The one that will reach all the people you want to speak to, making them go, “Oh wow, this chick knows what she’s talking about. I’m pretty sure if we met in real life we’d be friends because she just gets me.”
But…you’re drawing a blank.
What exactly should your message be? What should you write in order to get tons of comments? What kind of a brand identity do you need to cultivate in order to inspire tens, even hundreds of thousands of people to become your fanatical fans?
If you’re struggling with clarity over the direction of your blog, you’re probably missing one crucial element.
The good news is that you can get it in under an hour and it won’t cost you a cent.
What is it?
An imaginary friend.
That’s right, I’m telling you to dredge your imaginary friend out of childhood retirement and get his or her help in making your blog a raving success.
How can an imaginary friend help me find clarity?
You already know the importance of finding your niche and having focus.
(If you don’t, I’m sure Kevin has some fantastic posts about it.)
What’s the first step in finding your niche?
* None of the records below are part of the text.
-- ==== Sys2Proof/Laws/Decode.lean ====
section
/-! SUPPORT. The formats of R92: their numeric value, their fields (R91), and the masks of R95 on them. -/

namespace Sys2Proof

/-! The numeric value of a format. -/

theorem toNat_append_eq {m n : Nat} (a : BitVec m) (b : BitVec n) : (a ++ b).toNat = a.toNat * 2 ^ n + b.toNat := by
  rw [BitVec.toNat_append, ← Nat.shiftLeft_add_eq_or_of_lt b.isLt, Nat.shiftLeft_eq]

theorem formatA_eq_ofNat (op : BitVec 4) (nnn : Addr12) :
    formatA op nnn = BitVec.ofNat 16 (4096 * op.toNat + nnn.toNat) := by
  apply BitVec.eq_of_toNat_eq
  have := op.isLt
  have := nnn.isLt
  rw [formatA, toNat_append_eq, BitVec.toNat_ofNat]
  omega

theorem formatI_eq_ofNat (op : BitVec 4) (x : RegIdx) (nn : Byte) :
    formatI op x nn = BitVec.ofNat 16 (4096 * op.toNat + 256 * x.toNat + nn.toNat) := by
  apply BitVec.eq_of_toNat_eq
  have := op.isLt
  have := x.isLt
  have := nn.isLt
  rw [formatI, toNat_append_eq, toNat_append_eq, BitVec.toNat_ofNat]
  omega

theorem formatR_eq_ofNat (op : BitVec 4) (x y : RegIdx) (n : BitVec 4) :
    formatR op x y n = BitVec.ofNat 16 (4096 * op.toNat + 256 * x.toNat + 16 * y.toNat + n.toNat) := by
  apply BitVec.eq_of_toNat_eq
  have := op.isLt
  have := x.isLt
  have := y.isLt
  have := n.isLt
  rw [formatR, toNat_append_eq, toNat_append_eq, toNat_append_eq, BitVec.toNat_ofNat]
  omega

/-! The fields of a word are digits of its number. -/

theorem opOf_toNat (w : Word) : (opOf w).toNat = w.toNat / 4096 := by
  have := w.isLt
  simp only [opOf, BitVec.extractLsb'_toNat, Nat.shiftRight_eq_div_pow]
  omega

theorem xOf_toNat (w : Word) : (xOf w).toNat = w.toNat / 256 % 16 := by
  simp only [xOf, BitVec.extractLsb'_toNat, Nat.shiftRight_eq_div_pow]

theorem yOf_toNat (w : Word) : (yOf w).toNat = w.toNat / 16 % 16 := by
  simp only [yOf, BitVec.extractLsb'_toNat, Nat.shiftRight_eq_div_pow]

theorem nOf_toNat (w : Word) : (nOf w).toNat = w.toNat % 16 := by
  simp only [nOf, BitVec.extractLsb'_toNat, Nat.shiftRight_eq_div_pow]
  omega

theorem nnOf_toNat (w : Word) : (nnOf w).toNat = w.toNat % 256 := by
  simp only [nnOf, BitVec.extractLsb'_toNat, Nat.shiftRight_eq_div_pow]
  omega

theorem nnnOf_toNat (w : Word) : (nnnOf w).toNat = w.toNat % 4096 := by
  simp only [nnnOf, BitVec.extractLsb'_toNat, Nat.shiftRight_eq_div_pow]
  omega

/-- A word is its four nibbles. -/
theorem formatR_fields (w : Word) : formatR (opOf w) (xOf w) (yOf w) (nOf w) = w := by
  apply BitVec.eq_of_toNat_eq
  have := w.isLt
  rw [formatR_eq_ofNat, BitVec.toNat_ofNat, opOf_toNat, xOf_toNat, yOf_toNat, nOf_toNat]
  omega

/-- A format-I word is a format-R word whose last two nibbles are the immediate's. -/
theorem formatI_eq_formatR (op : BitVec 4) (x : RegIdx) (nn : Byte) :
    formatI op x nn = formatR op x (nn.extractLsb' 4 4) (nn.extractLsb' 0 4) := by
  apply BitVec.eq_of_toNat_eq
  have := nn.isLt
  simp only [formatI_eq_ofNat, formatR_eq_ofNat, BitVec.toNat_ofNat, BitVec.extractLsb'_toNat,
    Nat.shiftRight_eq_div_pow]
  omega

/-- A format-A word is a format-R word whose last three nibbles are the address's. -/
theorem formatA_eq_formatR (op : BitVec 4) (nnn : Addr12) :
    formatA op nnn = formatR op (nnn.extractLsb' 8 4) (nnn.extractLsb' 4 4) (nnn.extractLsb' 0 4) := by
  apply BitVec.eq_of_toNat_eq
  have := nnn.isLt
  simp only [formatA_eq_ofNat, formatR_eq_ofNat, BitVec.toNat_ofNat, BitVec.extractLsb'_toNat,
    Nat.shiftRight_eq_div_pow]
  omega

/-! The fields of the formats (R91). -/

@[simp] theorem opOf_formatR (op : BitVec 4) (x y : RegIdx) (n : BitVec 4) : opOf (formatR op x y n) = op := by
  apply BitVec.eq_of_toNat_eq
  have := op.isLt; have := x.isLt; have := y.isLt; have := n.isLt
  rw [opOf_toNat, formatR_eq_ofNat, BitVec.toNat_ofNat]
  omega

@[simp] theorem xOf_formatR (op : BitVec 4) (x y : RegIdx) (n : BitVec 4) : xOf (formatR op x y n) = x := by
  apply BitVec.eq_of_toNat_eq
  have := op.isLt; have := x.isLt; have := y.isLt; have := n.isLt
  rw [xOf_toNat, formatR_eq_ofNat, BitVec.toNat_ofNat]
  omega

@[simp] theorem yOf_formatR (op : BitVec 4) (x y : RegIdx) (n : BitVec 4) : yOf (formatR op x y n) = y := by
  apply BitVec.eq_of_toNat_eq
  have := op.isLt; have := x.isLt; have := y.isLt; have := n.isLt
  rw [yOf_toNat, formatR_eq_ofNat, BitVec.toNat_ofNat]
  omega

@[simp] theorem nOf_formatR (op : BitVec 4) (x y : RegIdx) (n : BitVec 4) : nOf (formatR op x y n) = n := by
  apply BitVec.eq_of_toNat_eq
  have := op.isLt; have := x.isLt; have := y.isLt; have := n.isLt
  rw [nOf_toNat, formatR_eq_ofNat, BitVec.toNat_ofNat]
  omega

@[simp] theorem opOf_formatI (op : BitVec 4) (x : RegIdx) (nn : Byte) : opOf (formatI op x nn) = op := by
  rw [formatI_eq_formatR, opOf_formatR]

@[simp] theorem xOf_formatI (op : BitVec 4) (x : RegIdx) (nn : Byte) : xOf (formatI op x nn) = x := by
  rw [formatI_eq_formatR, xOf_formatR]

@[simp] theorem nnOf_formatI (op : BitVec 4) (x : RegIdx) (nn : Byte) : nnOf (formatI op x nn) = nn := by
  apply BitVec.eq_of_toNat_eq
  have := op.isLt; have := x.isLt; have := nn.isLt
  rw [nnOf_toNat, formatI_eq_ofNat, BitVec.toNat_ofNat]
  omega

@[simp] theorem opOf_formatA (op : BitVec 4) (nnn : Addr12) : opOf (formatA op nnn) = op := by
  rw [formatA_eq_formatR, opOf_formatR]

@[simp] theorem nnnOf_formatA (op : BitVec 4) (nnn : Addr12) : nnnOf (formatA op nnn) = nnn := by
  apply BitVec.eq_of_toNat_eq
  have := op.isLt; have := nnn.isLt
  rw [nnnOf_toNat, formatA_eq_ofNat, BitVec.toNat_ofNat]
  omega

/-! The masks of R95 keep the nibbles they spell F and clear the others. -/

theorem formatR_and (a b c d a' b' c' d' : BitVec 4) :
    formatR a b c d &&& formatR a' b' c' d' = formatR (a &&& a') (b &&& b') (c &&& c') (d &&& d') := by
  change ((a ++ b ++ c ++ d : BitVec (4 + 4 + 4 + 4)) &&& (a' ++ b' ++ c' ++ d' : BitVec (4 + 4 + 4 + 4))) = _
  rw [BitVec.and_append, BitVec.and_append, BitVec.and_append]
  rfl

theorem and_F (a : BitVec 4) : a &&& 0xF = a := BitVec.and_allOnes

theorem and_0 (a : BitVec 4) : a &&& 0 = 0 := BitVec.and_zero

theorem maskF000 (a b c d : BitVec 4) : formatR a b c d &&& 0xF000 = formatR a 0 0 0 := by
  have h := formatR_and a b c d 0xF 0 0 0
  rw [show formatR 0xF 0 0 0 = 0xF000 by decide] at h
  rw [h]
  simp only [and_F, and_0]

theorem maskF00F (a b c d : BitVec 4) : formatR a b c d &&& 0xF00F = formatR a 0 0 d := by
  have h := formatR_and a b c d 0xF 0 0 0xF
  rw [show formatR 0xF 0 0 0xF = 0xF00F by decide] at h
  rw [h]
  simp only [and_F, and_0]

theorem maskF0FF (a b c d : BitVec 4) : formatR a b c d &&& 0xF0FF = formatR a 0 c d := by
  have h := formatR_and a b c d 0xF 0 0xF 0xF
  rw [show formatR 0xF 0 0xF 0xF = 0xF0FF by decide] at h
  rw [h]
  simp only [and_F, and_0]

theorem maskFFFF (a b c d : BitVec 4) : formatR a b c d &&& 0xFFFF = formatR a b c d := by
  have h := formatR_and a b c d 0xF 0xF 0xF 0xF
  rw [show formatR 0xF 0xF 0xF 0xF = 0xFFFF by decide] at h
  rw [h]
  simp only [and_F]

/-- What the decoder looks up: the whole word in family 0, `OP` and `N` in 5, 8 and 9, all but `X` in E and F, `OP` alone
in every other family (R95). -/
theorem masked_cases (w : Word) :
    ((opOf w).toNat = 0 ∧ w &&& maskOf (opOf w) = w) ∨
    (((opOf w).toNat = 5 ∨ (opOf w).toNat = 8 ∨ (opOf w).toNat = 9) ∧
      w &&& maskOf (opOf w) = formatR (opOf w) 0 0 (nOf w)) ∨
    (((opOf w).toNat = 14 ∨ (opOf w).toNat = 15) ∧ w &&& maskOf (opOf w) = formatR (opOf w) 0 (yOf w) (nOf w)) ∨
    ((opOf w).toNat ∉ [0, 5, 8, 9, 14, 15] ∧ w &&& maskOf (opOf w) = formatR (opOf w) 0 0 0) := by
  have hFFFF := maskFFFF (opOf w) (xOf w) (yOf w) (nOf w)
  have hF00F := maskF00F (opOf w) (xOf w) (yOf w) (nOf w)
  have hF0FF := maskF0FF (opOf w) (xOf w) (yOf w) (nOf w)
  have hF000 := maskF000 (opOf w) (xOf w) (yOf w) (nOf w)
  rw [formatR_fields w] at hFFFF hF00F hF0FF hF000
  unfold maskOf
  split
  · next h => exact .inl ⟨h, hFFFF⟩
  · next h => exact .inr (.inl ⟨.inl h, hF00F⟩)
  · next h => exact .inr (.inl ⟨.inr (.inl h), hF00F⟩)
  · next h => exact .inr (.inl ⟨.inr (.inr h), hF00F⟩)
  · next h => exact .inr (.inr (.inl ⟨.inl h, hF0FF⟩))
  · next h => exact .inr (.inr (.inl ⟨.inr h, hF0FF⟩))
  · next h0 h5 h8 h9 hE hF => exact .inr (.inr (.inr ⟨by simpa using ⟨h0, h5, h8, h9, hE, hF⟩, hF000⟩))

/-- The word read from the two bytes that hold a word is that word (R62). -/
theorem wordOfBytes_bytesOfWord (w : Word) : wordOfBytes (w.extractLsb' 8 8) (w.extractLsb' 0 8) = w := by
  apply BitVec.eq_of_toNat_eq
  have := w.isLt
  rw [wordOfBytes, toNat_append_eq, BitVec.extractLsb'_toNat, BitVec.extractLsb'_toNat]
  simp only [Nat.shiftRight_eq_div_pow]
  omega

/-- A word read from memory is 256 times the byte at the lower address plus the other one (R62, R221). -/
theorem wordOfBytes_eq_ofNat (hi lo : Byte) : wordOfBytes hi lo = BitVec.ofNat 16 (hi.toNat * 256 + lo.toNat) := by
  apply BitVec.eq_of_toNat_eq
  have := hi.isLt
  have := lo.isLt
  rw [wordOfBytes, toNat_append_eq, BitVec.toNat_ofNat]
  omega

end Sys2Proof
end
Defining your target audience, of course.
You can’t create content without a clear understanding of your audience.
You might think you know your target audience, but if you’re still grappling with clarity, chances are you don’t know them as well as you think you do.
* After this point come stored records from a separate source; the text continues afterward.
/-- The ghost after an instruction is the error of its handler's check (R280, R281). -/
theorem exec_lastError {i : Instr} {s t : State} (hs : s.lastError = none) (h : exec i s = .next t) :
    t.lastError = handlerError i s := by
  cases i with
  | ret =>
    refine orRaise_lastError h (pop_eq_none.trans List.length_eq_zero_iff.symm) fun ⟨a, u⟩ hpop hk => ?_
    obtain ⟨l, -, rfl⟩ := pop_eq_some.mp hpop
    cases hk
    exact hs
  | call nnn =>
    refine orRaise_lastError h push_eq_none fun u hpush hk => ?_
    obtain ⟨-, rfl⟩ := push_eq_some.mp hpush
    cases hk
    exact hs
  | drw x y n =>
    refine orRaise_lastError h (State.loadBlock_eq_none.trans Nat.lt_succ_iff) fun sprite _ hk => ?_
    cases hk
    exact hs
  | ldBVx x =>
    refine orRaise_lastError h (State.storeBlock_eq_none.trans Nat.lt_succ_iff) fun u hstore hk => ?_
    cases hk
    exact (storeBlock_lastError hstore).trans hs
  | ldMemVx x =>
    refine orRaise_lastError h (State.storeBlock_eq_none.trans ?_) fun u hstore hk => ?_
    · rw [State.regsUpTo_length]
      exact Nat.lt_succ_iff
    · cases hk
      exact (storeBlock_lastError hstore).trans hs
  | ldVxMem x =>
    refine orRaise_lastError h (State.loadBlock_eq_none.trans Nat.lt_succ_iff) fun bs _ hk => ?_
    cases hk
    exact hs
  | seImm | sneImm | seReg | sneReg | skp | sknp =>
    cases h
    exact (skipIf_onlyChanges _ _ .lastError (by simp)).trans hs
  | ldVxK x => rcases ldVxK_cases h with ⟨k, -, rfl⟩ | ⟨-, rfl⟩ <;> exact hs
  | _ => cases h; exact hs

/-! ## The rows of the table, read by error kind -/

theorem handlerError_ne_invalidOpcode (i : Instr) (s : State) : handlerError i s ≠ some .invalidOpcode := by
  cases i <;> simp [handlerError, -State.sp_eq]

theorem handlerError_eq_stackUnderflow_iff (i : Instr) (s : State) :
    handlerError i s = some .stackUnderflow ↔ i = .ret ∧ s.sp = 0 := by
  cases i <;> simp [handlerError, -State.sp_eq]

theorem handlerError_eq_stackOverflow_iff (i : Instr) (s : State) :
    handlerError i s = some .stackOverflow ↔ (∃ nnn, i = .call nnn) ∧ Config.stackDepth ≤ s.sp := by
  cases i <;> simp [handlerError, -State.sp_eq]

theorem handlerError_eq_memoryOutOfRange_iff (i : Instr) (s : State) :
    handlerError i s = some .memoryOutOfRange ↔
      (∃ x y n, i = .drw x y n ∧ 4096 ≤ s.i.toNat + n.toNat) ∨
      (∃ x, i = .ldBVx x ∧ 4096 ≤ s.i.toNat + 2) ∨
      (∃ x, i = .ldMemVx x ∧ 4096 ≤ s.i.toNat + x.toNat) ∨
      (∃ x, i = .ldVxMem x ∧ 4096 ≤ s.i.toNat + x.toNat) := by
  cases i <;> simp [handlerError, -State.sp_eq]

/-! ## The cycle -/

/-- The legal words are those that decode (R94, R98). -/
theorem legalWord_iff_exists_decode {w : Word} : legalWord w = true ↔ ∃ i, decode w = .ok i := by
  refine ⟨decode_eq_ok_of_legal, fun ⟨i, hi⟩ => ?_⟩
  by_contra hillegal
  rw [decode_eq_error_of_illegal (Bool.eq_false_of_not_eq_true hillegal)] at hi
  cases hi

/-- Settles O9, by the three cases of a step: the fetch and the decoder raise one error each, a handler that of its row. -/
theorem errorKindsAreExactlyTheTable : Obligations.ErrorKindsAreExactlyTheTable := by
  intro s t h
  rcases step_cases s with ⟨hpc, hstep⟩ | ⟨hpc, ⟨e, he⟩, hstep⟩ | ⟨hpc, i, hi, hstep⟩ <;> rw [hstep] at h
  · cases h
    have hfetch : ¬ s.pc.toNat ≤ 4094 := by omega
    simp [hpc, hfetch]
  · cases h
    have hfetch : ¬ 4095 ≤ s.pc.toNat := by omega
    have hillegal : legalWord s.nextWord = false := by simp [← Bool.not_eq_true, legalWord_iff_exists_decode, he]
    simp [hpc, hfetch, he, hillegal]
  · have hfetch : ¬ 4095 ≤ s.pc.toNat := by omega
    have hlegal : legalWord s.nextWord = true := legalWord_iff_exists_decode.mpr ⟨i, hi⟩
    have herror : t.lastError = handlerError i s := exec_lastError (s := s.beginCycle.advance) rfl h
    simp only [herror, hpc, hfetch, hi, hlegal, Except.ok.injEq, true_and, false_or]
    exact ⟨by simp [handlerError_ne_invalidOpcode], handlerError_eq_stackUnderflow_iff i s,
      handlerError_eq_stackOverflow_iff i s, handlerError_eq_memoryOutOfRange_iff i s⟩

/-- A failing cycle is error entry alone, from the state at its start or, once the word was fetched, with `PC` advanced
(R222, R286, R287). -/
theorem step_eq_errorEntry {s t : State} {e : ErrorKind} (h : step s = .next t) (he : t.lastError = some e) :
    t = errorEntry e (if 4095 ≤ s.pc.toNat then s else s.advance) := by
  rcases step_cases s with ⟨hpc, hstep⟩ | ⟨hpc, -, hstep⟩ | ⟨hpc, i, -, hstep⟩ <;> rw [hstep] at h
  · cases h
    cases he
    rw [if_pos hpc]
    rfl
  · cases h
    cases he
    rw [if_neg (by omega)]
    rfl
  · rw [if_neg (by omega)]
    rcases exec_cases h with ⟨e', rfl⟩ | ⟨hframe, -⟩
    · cases he
      rfl
    · rw [show t.lastError = none from hframe .lastError (not_mayWrite (.inr (.inr rfl)))] at he
      cases he

/-- Settles O10: error entry keeps the `PC` it finds, and changes what R286 lists. -/
theorem errorsArePrecise : Obligations.ErrorsArePrecise := by
  intro s t e h he
  rw [step_eq_errorEntry h he]
  split_ifs
  · exact ⟨rfl, errorEntry_taken e s⟩
  · exact ⟨rfl, errorEntry_taken e s.advance⟩

end Sys2Proof.Machine
end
So tell me, right now, who is your target audience?
Since, unfortunately, someone has yet to invent a device that grants me omniscience, I’ll go ahead and pick on myself here.
When I first started my travel blog, this was how I defined my target audience:
“Someone in their late 20’s to early 30’s who doesn’t like their job and wants to travel more.”
According to LiveYourLegend.net (and a Deloitte’s Shift Index survey), 80% of people are dissatisfied with their jobs. 72% rank travel as more important than buying a house or a new car.
So, basically, my target audience was half the population.
If you are a “blogger’s blogger” you might define your target audience as:
“Someone who wants to become more successful at blogging.”
There are approximately 156 million blogs on the Internet. I don’t know the exact number of owners who want to be more successful, but suffice to say, not many people are starting a blog with the intent to be terrible at it.
In both cases, that’s a whole lot of people. In fact, it’s waaaayyyy too many people.
You might think that’s a good thing – after all, if you want 100,000 raving fans you need to speak to as many people as possible, right?
Being that vague is like hopping in a boat and heading out to sea with a map of the world as your only navigational tool. Hope you enjoy chatting with a soccer ball for the next 3 years.
The more people you try to speak to at once, the more diluted your message is going to be. And the more diluted your message is, the more ineffective it is.
Instead of thinking in terms of ‘target audience,’ try thinking of the ONE person that you exist to serve with your message.
You don’t need to be a lot of things to a lot of people. You just need to be insanely inspirational to one person. If you inspire enough of that one person, you will rise to the top of your niche.
So, let’s try again.
For a travel blog, I might say:
“Natalie. 27 years old. Elementary school teacher who enjoys teaching but hates the politics that come with the job. Recently dumped her jerk of a boyfriend. Dreams of traveling the world but doesn’t have a lot of money saved up. Environmentally-conscious. Loves working out but has a weakness for apple martinis.”
Doesn’t Natalie seem a lot more like a real person? Isn’t it much easier to come up with things to talk about with her?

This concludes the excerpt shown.